[Collection entries]

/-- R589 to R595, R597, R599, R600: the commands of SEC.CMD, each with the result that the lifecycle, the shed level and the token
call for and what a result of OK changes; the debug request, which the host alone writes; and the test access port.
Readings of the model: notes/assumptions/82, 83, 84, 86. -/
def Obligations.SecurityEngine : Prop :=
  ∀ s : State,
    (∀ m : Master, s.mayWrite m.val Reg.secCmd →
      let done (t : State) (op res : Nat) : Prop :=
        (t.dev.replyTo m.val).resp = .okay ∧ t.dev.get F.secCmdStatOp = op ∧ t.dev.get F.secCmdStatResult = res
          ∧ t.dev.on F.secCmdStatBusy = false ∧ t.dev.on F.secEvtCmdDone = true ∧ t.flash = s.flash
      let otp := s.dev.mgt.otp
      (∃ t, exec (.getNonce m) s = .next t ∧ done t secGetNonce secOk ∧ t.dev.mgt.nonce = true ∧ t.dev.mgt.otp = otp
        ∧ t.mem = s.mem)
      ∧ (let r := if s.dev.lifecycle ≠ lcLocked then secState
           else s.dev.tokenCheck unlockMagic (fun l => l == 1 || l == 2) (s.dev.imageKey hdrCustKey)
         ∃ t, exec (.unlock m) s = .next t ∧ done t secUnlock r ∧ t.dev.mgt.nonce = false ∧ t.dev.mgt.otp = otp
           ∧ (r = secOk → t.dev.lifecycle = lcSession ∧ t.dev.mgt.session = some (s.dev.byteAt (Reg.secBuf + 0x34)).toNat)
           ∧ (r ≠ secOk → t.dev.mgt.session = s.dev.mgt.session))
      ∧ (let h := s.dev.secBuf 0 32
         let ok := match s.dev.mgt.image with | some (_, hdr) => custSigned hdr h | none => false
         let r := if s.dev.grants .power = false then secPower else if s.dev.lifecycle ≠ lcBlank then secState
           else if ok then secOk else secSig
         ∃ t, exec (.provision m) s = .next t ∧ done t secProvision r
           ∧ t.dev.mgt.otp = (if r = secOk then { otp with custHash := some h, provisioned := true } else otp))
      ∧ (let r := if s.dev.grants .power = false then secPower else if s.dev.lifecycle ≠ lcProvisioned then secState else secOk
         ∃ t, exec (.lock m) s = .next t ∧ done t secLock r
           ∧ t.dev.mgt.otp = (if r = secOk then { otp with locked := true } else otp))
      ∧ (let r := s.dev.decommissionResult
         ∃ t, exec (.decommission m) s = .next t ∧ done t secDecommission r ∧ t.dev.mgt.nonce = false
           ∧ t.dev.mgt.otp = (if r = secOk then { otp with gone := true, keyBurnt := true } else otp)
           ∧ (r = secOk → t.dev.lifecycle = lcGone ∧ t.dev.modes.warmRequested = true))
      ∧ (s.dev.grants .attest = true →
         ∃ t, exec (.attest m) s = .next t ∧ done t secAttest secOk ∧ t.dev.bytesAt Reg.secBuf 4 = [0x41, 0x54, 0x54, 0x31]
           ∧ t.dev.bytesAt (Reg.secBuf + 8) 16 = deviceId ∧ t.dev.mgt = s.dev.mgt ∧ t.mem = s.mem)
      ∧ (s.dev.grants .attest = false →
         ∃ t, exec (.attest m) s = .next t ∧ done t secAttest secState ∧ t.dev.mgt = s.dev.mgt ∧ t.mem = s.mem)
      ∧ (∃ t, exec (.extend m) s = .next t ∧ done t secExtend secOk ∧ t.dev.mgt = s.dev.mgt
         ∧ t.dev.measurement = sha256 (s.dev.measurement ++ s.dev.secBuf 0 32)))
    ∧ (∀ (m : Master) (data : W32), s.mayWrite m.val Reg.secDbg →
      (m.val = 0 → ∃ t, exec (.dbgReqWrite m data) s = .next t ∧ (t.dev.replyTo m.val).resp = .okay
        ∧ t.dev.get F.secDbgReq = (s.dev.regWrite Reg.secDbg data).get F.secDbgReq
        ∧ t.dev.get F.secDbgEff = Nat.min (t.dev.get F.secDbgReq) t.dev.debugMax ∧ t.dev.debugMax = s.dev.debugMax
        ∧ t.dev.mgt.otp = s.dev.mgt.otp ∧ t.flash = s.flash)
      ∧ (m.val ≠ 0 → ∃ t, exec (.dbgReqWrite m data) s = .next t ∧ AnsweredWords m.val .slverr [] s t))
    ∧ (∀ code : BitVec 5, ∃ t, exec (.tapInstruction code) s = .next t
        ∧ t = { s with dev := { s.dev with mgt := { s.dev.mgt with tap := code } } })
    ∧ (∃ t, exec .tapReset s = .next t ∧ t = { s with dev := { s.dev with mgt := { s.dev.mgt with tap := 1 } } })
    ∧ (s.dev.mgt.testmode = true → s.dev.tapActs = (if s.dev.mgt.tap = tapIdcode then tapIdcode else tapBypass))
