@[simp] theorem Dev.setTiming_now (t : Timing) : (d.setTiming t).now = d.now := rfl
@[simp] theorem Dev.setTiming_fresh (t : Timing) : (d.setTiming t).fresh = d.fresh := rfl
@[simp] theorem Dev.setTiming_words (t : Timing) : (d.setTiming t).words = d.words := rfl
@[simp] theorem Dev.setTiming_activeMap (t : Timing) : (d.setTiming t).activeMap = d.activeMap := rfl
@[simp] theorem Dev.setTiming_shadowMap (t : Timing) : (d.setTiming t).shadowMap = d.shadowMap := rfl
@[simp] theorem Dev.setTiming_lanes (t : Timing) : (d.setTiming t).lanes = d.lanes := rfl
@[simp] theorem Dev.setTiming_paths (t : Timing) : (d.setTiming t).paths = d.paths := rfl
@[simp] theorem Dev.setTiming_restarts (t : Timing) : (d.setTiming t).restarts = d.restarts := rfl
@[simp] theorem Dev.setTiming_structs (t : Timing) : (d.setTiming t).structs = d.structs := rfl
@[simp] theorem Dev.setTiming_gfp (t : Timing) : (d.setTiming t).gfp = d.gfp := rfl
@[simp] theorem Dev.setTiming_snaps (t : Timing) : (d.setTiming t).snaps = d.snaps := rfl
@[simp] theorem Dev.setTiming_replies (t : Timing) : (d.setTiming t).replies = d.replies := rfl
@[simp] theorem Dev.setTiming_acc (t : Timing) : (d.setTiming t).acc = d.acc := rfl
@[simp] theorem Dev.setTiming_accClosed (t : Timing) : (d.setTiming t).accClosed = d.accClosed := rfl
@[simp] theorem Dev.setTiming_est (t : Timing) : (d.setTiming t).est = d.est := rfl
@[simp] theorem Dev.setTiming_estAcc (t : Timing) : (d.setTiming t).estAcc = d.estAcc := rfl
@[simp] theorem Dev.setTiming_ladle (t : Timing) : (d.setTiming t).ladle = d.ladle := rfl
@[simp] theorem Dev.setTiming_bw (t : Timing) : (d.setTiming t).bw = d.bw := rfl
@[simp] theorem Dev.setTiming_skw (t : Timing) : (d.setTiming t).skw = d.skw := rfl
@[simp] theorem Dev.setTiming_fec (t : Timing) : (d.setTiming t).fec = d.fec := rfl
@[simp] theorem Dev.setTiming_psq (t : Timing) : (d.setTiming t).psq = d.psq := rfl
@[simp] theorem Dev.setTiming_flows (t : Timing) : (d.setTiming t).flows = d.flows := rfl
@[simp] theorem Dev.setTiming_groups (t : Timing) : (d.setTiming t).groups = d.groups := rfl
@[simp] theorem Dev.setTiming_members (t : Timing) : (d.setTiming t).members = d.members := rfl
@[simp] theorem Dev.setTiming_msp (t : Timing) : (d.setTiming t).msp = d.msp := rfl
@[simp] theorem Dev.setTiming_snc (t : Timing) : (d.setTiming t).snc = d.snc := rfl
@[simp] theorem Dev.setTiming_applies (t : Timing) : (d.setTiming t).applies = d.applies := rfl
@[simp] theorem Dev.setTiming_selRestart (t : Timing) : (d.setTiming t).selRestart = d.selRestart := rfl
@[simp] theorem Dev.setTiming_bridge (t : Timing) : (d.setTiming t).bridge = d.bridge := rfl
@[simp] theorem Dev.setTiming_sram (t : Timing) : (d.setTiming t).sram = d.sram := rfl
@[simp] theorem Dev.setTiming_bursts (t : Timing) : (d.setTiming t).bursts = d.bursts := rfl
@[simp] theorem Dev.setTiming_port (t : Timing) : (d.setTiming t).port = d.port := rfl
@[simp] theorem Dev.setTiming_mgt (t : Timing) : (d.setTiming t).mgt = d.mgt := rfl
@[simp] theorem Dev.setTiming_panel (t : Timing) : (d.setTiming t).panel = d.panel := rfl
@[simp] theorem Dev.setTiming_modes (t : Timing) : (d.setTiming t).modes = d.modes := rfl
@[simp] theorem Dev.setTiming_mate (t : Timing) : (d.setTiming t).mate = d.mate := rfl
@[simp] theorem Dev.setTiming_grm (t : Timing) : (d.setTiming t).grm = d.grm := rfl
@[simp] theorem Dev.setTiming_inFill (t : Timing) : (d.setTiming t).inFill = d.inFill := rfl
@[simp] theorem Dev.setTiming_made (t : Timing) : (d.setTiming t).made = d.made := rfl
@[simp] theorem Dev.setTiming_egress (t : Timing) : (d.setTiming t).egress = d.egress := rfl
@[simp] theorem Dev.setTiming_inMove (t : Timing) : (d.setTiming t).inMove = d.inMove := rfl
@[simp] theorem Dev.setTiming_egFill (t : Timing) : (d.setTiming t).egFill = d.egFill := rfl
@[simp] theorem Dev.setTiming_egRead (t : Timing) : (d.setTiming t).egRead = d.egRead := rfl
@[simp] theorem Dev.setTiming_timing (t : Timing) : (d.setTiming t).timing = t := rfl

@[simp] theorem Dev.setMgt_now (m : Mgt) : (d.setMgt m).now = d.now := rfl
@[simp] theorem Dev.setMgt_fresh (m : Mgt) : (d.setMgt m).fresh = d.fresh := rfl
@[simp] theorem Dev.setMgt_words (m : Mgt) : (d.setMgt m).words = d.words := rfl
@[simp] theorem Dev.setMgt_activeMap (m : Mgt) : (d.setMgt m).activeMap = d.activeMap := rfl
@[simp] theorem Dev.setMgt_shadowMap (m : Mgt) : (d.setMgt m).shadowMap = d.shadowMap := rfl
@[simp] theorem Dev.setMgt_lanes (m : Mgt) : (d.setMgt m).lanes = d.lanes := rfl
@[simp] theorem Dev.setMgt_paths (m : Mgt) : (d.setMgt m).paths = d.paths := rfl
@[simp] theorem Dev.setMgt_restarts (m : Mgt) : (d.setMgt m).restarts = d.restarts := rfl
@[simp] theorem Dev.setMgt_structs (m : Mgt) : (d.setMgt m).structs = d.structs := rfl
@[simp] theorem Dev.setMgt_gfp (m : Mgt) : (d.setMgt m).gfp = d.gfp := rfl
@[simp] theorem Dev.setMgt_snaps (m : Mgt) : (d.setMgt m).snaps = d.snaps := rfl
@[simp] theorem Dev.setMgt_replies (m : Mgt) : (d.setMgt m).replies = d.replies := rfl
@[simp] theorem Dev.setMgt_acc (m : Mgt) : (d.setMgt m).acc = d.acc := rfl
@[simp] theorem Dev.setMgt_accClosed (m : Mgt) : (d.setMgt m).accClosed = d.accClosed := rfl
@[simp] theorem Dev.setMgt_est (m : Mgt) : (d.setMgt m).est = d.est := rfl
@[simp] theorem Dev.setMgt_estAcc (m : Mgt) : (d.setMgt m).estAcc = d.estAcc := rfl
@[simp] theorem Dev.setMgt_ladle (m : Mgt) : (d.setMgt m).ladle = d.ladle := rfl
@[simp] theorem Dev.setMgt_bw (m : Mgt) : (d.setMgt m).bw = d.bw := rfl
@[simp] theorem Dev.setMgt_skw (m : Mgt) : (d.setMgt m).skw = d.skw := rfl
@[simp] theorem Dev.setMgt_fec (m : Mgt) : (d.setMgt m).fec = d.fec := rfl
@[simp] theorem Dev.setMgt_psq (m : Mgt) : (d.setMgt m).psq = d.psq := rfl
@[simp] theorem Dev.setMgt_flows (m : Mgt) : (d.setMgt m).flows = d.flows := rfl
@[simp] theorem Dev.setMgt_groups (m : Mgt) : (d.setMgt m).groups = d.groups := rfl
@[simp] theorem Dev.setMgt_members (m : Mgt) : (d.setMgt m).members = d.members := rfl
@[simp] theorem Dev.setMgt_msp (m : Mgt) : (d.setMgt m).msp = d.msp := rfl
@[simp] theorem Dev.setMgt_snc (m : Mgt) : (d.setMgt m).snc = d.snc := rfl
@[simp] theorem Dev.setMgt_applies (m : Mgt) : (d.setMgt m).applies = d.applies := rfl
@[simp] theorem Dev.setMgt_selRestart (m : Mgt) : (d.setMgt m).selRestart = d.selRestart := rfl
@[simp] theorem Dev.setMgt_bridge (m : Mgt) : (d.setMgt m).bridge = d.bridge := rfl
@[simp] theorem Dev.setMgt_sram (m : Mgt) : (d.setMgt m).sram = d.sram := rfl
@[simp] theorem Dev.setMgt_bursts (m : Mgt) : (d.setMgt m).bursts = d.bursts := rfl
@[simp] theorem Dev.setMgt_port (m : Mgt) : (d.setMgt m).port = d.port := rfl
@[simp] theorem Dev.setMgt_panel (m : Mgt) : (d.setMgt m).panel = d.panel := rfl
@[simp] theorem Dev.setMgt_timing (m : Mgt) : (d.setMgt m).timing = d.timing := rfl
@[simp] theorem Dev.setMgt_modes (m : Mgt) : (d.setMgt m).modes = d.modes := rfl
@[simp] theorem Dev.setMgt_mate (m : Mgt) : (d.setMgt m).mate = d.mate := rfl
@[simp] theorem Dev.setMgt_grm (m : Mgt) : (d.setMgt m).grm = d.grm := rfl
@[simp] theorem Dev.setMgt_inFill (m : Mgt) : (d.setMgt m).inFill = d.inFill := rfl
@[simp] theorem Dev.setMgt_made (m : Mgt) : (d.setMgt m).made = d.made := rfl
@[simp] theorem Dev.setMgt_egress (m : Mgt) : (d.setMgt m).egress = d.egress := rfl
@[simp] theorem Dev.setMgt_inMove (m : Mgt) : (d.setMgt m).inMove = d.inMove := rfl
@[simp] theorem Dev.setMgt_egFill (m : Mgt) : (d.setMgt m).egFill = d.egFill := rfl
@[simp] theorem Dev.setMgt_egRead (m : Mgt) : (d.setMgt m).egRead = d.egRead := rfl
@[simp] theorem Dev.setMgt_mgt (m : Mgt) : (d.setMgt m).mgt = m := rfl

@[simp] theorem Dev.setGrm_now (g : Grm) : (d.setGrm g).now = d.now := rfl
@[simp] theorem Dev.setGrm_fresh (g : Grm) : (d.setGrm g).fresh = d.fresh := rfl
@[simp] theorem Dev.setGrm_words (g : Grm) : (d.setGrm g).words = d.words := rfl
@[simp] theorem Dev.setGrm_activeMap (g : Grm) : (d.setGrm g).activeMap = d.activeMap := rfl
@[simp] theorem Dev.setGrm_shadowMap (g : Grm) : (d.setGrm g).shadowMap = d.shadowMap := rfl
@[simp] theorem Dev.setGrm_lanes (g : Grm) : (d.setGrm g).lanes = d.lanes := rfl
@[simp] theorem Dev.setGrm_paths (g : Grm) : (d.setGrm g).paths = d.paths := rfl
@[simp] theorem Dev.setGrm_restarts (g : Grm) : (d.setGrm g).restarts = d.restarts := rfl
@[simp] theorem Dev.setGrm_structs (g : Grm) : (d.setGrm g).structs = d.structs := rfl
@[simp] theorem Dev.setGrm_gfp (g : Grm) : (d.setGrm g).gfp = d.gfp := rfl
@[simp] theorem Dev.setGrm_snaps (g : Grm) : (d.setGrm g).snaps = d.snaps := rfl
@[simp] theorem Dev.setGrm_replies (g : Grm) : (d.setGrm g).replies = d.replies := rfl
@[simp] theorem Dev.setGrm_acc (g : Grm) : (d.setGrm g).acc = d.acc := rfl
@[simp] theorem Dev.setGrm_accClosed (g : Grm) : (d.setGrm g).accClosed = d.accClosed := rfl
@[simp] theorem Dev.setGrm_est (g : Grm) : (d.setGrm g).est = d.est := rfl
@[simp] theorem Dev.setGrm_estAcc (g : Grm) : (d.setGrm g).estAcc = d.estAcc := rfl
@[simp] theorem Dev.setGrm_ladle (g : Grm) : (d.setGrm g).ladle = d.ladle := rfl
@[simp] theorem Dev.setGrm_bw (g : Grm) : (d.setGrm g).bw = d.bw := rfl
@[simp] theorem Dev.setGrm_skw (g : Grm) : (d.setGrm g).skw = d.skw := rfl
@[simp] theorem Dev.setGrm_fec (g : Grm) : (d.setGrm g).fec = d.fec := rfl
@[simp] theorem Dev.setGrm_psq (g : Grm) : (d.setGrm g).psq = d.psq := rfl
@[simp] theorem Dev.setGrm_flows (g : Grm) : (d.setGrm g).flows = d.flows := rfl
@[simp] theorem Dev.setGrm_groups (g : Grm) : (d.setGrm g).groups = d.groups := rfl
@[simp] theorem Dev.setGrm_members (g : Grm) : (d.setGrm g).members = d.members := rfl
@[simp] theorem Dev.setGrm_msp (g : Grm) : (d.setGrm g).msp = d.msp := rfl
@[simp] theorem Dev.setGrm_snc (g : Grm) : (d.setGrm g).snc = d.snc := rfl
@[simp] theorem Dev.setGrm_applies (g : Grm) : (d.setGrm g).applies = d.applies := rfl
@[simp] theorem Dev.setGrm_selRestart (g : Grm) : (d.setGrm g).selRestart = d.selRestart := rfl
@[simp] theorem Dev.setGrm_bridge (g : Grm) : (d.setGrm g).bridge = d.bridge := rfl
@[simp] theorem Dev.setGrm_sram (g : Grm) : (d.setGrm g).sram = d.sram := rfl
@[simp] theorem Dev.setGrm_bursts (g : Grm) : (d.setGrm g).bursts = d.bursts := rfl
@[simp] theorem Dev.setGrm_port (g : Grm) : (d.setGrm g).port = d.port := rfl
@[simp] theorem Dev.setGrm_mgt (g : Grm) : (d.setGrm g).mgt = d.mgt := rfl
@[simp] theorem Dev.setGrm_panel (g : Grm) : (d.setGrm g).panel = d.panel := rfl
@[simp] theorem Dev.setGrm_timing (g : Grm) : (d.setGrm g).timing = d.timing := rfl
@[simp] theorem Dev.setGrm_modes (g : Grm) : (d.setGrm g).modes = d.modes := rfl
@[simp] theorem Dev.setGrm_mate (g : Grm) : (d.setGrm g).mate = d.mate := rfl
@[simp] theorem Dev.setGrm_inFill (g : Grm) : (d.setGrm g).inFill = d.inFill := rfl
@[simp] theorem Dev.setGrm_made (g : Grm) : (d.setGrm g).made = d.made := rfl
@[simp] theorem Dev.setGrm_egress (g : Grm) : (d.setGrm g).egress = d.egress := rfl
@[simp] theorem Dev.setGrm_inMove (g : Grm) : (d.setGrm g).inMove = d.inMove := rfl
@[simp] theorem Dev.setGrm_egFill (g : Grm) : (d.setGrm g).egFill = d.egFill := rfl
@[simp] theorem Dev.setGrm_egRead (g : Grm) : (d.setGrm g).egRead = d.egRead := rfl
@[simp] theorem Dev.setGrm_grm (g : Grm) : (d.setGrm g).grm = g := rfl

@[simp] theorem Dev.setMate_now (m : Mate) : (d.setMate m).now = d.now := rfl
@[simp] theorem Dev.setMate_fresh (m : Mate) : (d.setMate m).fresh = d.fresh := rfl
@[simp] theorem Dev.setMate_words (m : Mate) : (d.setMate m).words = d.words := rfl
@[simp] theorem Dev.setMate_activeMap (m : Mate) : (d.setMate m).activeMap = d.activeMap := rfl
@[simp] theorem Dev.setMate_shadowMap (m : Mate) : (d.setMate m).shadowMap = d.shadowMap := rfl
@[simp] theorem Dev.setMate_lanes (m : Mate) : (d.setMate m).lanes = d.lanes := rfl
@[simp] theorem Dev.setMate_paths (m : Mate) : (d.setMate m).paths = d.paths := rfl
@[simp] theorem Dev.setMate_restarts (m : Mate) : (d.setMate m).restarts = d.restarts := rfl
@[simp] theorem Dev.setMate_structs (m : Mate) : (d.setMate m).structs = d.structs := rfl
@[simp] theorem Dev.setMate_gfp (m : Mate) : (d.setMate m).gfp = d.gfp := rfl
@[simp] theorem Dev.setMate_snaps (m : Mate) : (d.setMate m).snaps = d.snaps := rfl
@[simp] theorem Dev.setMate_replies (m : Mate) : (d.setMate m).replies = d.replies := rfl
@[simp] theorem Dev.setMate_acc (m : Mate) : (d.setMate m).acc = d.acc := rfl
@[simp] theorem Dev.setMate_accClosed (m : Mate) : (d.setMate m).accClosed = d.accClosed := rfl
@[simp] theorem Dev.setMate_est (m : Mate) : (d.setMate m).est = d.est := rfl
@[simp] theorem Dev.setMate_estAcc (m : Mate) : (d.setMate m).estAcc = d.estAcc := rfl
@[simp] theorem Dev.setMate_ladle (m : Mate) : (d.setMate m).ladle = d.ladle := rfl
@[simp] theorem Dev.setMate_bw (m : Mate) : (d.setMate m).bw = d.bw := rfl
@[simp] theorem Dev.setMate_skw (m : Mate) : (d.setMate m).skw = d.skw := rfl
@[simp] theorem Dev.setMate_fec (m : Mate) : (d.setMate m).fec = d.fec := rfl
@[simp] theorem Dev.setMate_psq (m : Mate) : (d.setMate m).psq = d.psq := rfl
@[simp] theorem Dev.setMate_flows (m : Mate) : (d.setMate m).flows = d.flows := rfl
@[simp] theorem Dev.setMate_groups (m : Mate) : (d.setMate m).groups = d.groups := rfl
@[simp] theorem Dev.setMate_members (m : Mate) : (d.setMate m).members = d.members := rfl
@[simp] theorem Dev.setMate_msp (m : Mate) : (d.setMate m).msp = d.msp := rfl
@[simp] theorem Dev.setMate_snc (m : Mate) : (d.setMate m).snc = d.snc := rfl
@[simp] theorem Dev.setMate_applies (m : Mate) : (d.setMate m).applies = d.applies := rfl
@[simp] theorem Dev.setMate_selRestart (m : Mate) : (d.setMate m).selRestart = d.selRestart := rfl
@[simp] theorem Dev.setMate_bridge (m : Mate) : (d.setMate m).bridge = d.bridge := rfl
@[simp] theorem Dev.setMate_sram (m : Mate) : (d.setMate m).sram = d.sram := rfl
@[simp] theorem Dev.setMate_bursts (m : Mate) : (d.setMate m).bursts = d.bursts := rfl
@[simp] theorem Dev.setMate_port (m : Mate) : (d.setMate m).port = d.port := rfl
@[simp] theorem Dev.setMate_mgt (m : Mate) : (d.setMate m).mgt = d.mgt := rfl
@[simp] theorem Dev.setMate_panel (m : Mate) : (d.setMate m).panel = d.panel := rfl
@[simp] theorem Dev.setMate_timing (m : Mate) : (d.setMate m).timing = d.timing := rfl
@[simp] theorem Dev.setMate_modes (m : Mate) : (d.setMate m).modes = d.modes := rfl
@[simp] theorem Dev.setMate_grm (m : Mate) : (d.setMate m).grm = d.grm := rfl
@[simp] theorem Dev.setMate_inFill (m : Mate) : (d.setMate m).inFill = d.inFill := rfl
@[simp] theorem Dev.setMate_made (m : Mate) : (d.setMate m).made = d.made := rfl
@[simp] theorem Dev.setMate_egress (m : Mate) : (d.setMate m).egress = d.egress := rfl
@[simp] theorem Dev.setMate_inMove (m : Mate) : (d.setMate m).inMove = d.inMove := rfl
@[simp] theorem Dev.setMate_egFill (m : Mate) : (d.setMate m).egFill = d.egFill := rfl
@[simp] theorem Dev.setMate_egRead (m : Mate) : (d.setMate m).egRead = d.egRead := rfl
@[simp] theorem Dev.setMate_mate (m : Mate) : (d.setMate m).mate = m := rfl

### [ASSIGNMENT]
Once you find the line with "0x54, 0x54, 0x31]" in the entries above, output it and each line after it up to and including the line with "t).lanes = d.lanes := rfl", and nothing else.

### [WRITTEN RESPONSE]
         ∃ t, exec (.attest m) s = .next t ∧ done t secAttest secOk ∧ t.dev.bytesAt Reg.secBuf 4 = [0x41, 0x54, 0x54, 0x31]
           ∧ t.dev.bytesAt (Reg.secBuf + 8) 16 = deviceId ∧ t.dev.mgt = s.dev.mgt ∧ t.mem = s.mem)
      ∧ (s.dev.grants .attest = false →
         ∃ t, exec (.attest m) s = .next t ∧ done t secAttest secState ∧ t.dev.mgt = s.dev.mgt ∧ t.mem = s.mem)
      ∧ (∃ t, exec (.extend m) s = .next t ∧ done t secExtend secOk ∧ t.dev.mgt = s.dev.mgt
         ∧ t.dev.measurement = sha256 (s.dev.measurement ++ s.dev.secBuf 0 32)))
    ∧ (∀ (m : Master) (data : W32), s.mayWrite m.val Reg.secDbg →
      (m.val = 0 → ∃ t, exec (.dbgReqWrite m data) s = .next t ∧ (t.dev.replyTo m.val).resp = .okay
        ∧ t.dev.get F.secDbgReq = (s.dev.regWrite Reg.secDbg data).get F.secDbgReq
        ∧ t.dev.get F.secDbgEff = Nat.min (t.dev.get F.secDbgReq) t.dev.debugMax ∧ t.dev.debugMax = s.dev.debugMax
        ∧ t.dev.mgt.otp = s.dev.mgt.otp ∧ t.flash = s.flash)
      ∧ (m.val ≠ 0 → ∃ t, exec (.dbgReqWrite m data) s = .next t ∧ AnsweredWords m.val .slverr [] s t))
    ∧ (∀ code : BitVec 5, ∃ t, exec (.tapInstruction code) s = .next t
        ∧ t = { s with dev := { s.dev with mgt := { s.dev.mgt with tap := code } } })
    ∧ (∃ t, exec .tapReset s = .next t ∧ t = { s with dev := { s.dev with mgt := { s.dev.mgt with tap := 1 } } })
    ∧ (s.dev.mgt.testmode = true → s.dev.tapActs = (if s.dev.mgt.tap = tapIdcode then tapIdcode else tapBypass))
@[simp] theorem Dev.setTiming_now (t : Timing) : (d.setTiming t).now = d.now := rfl
@[simp] theorem Dev.setTiming_fresh (t : Timing) : (d.setTiming t).fresh = d.fresh := rfl
@[simp] theorem Dev.setTiming_words (t : Timing) : (d.setTiming t).words = d.words := rfl
@[simp] theorem Dev.setTiming_activeMap (t : Timing) : (d.setTiming t).activeMap = d.activeMap := rfl
@[simp] theorem Dev.setTiming_shadowMap (t : Timing) : (d.setTiming t).shadowMap = d.shadowMap := rfl
@[simp] theorem Dev.setTiming_lanes (t : Timing) : (d.setTiming t).lanes = d.lanes := rfl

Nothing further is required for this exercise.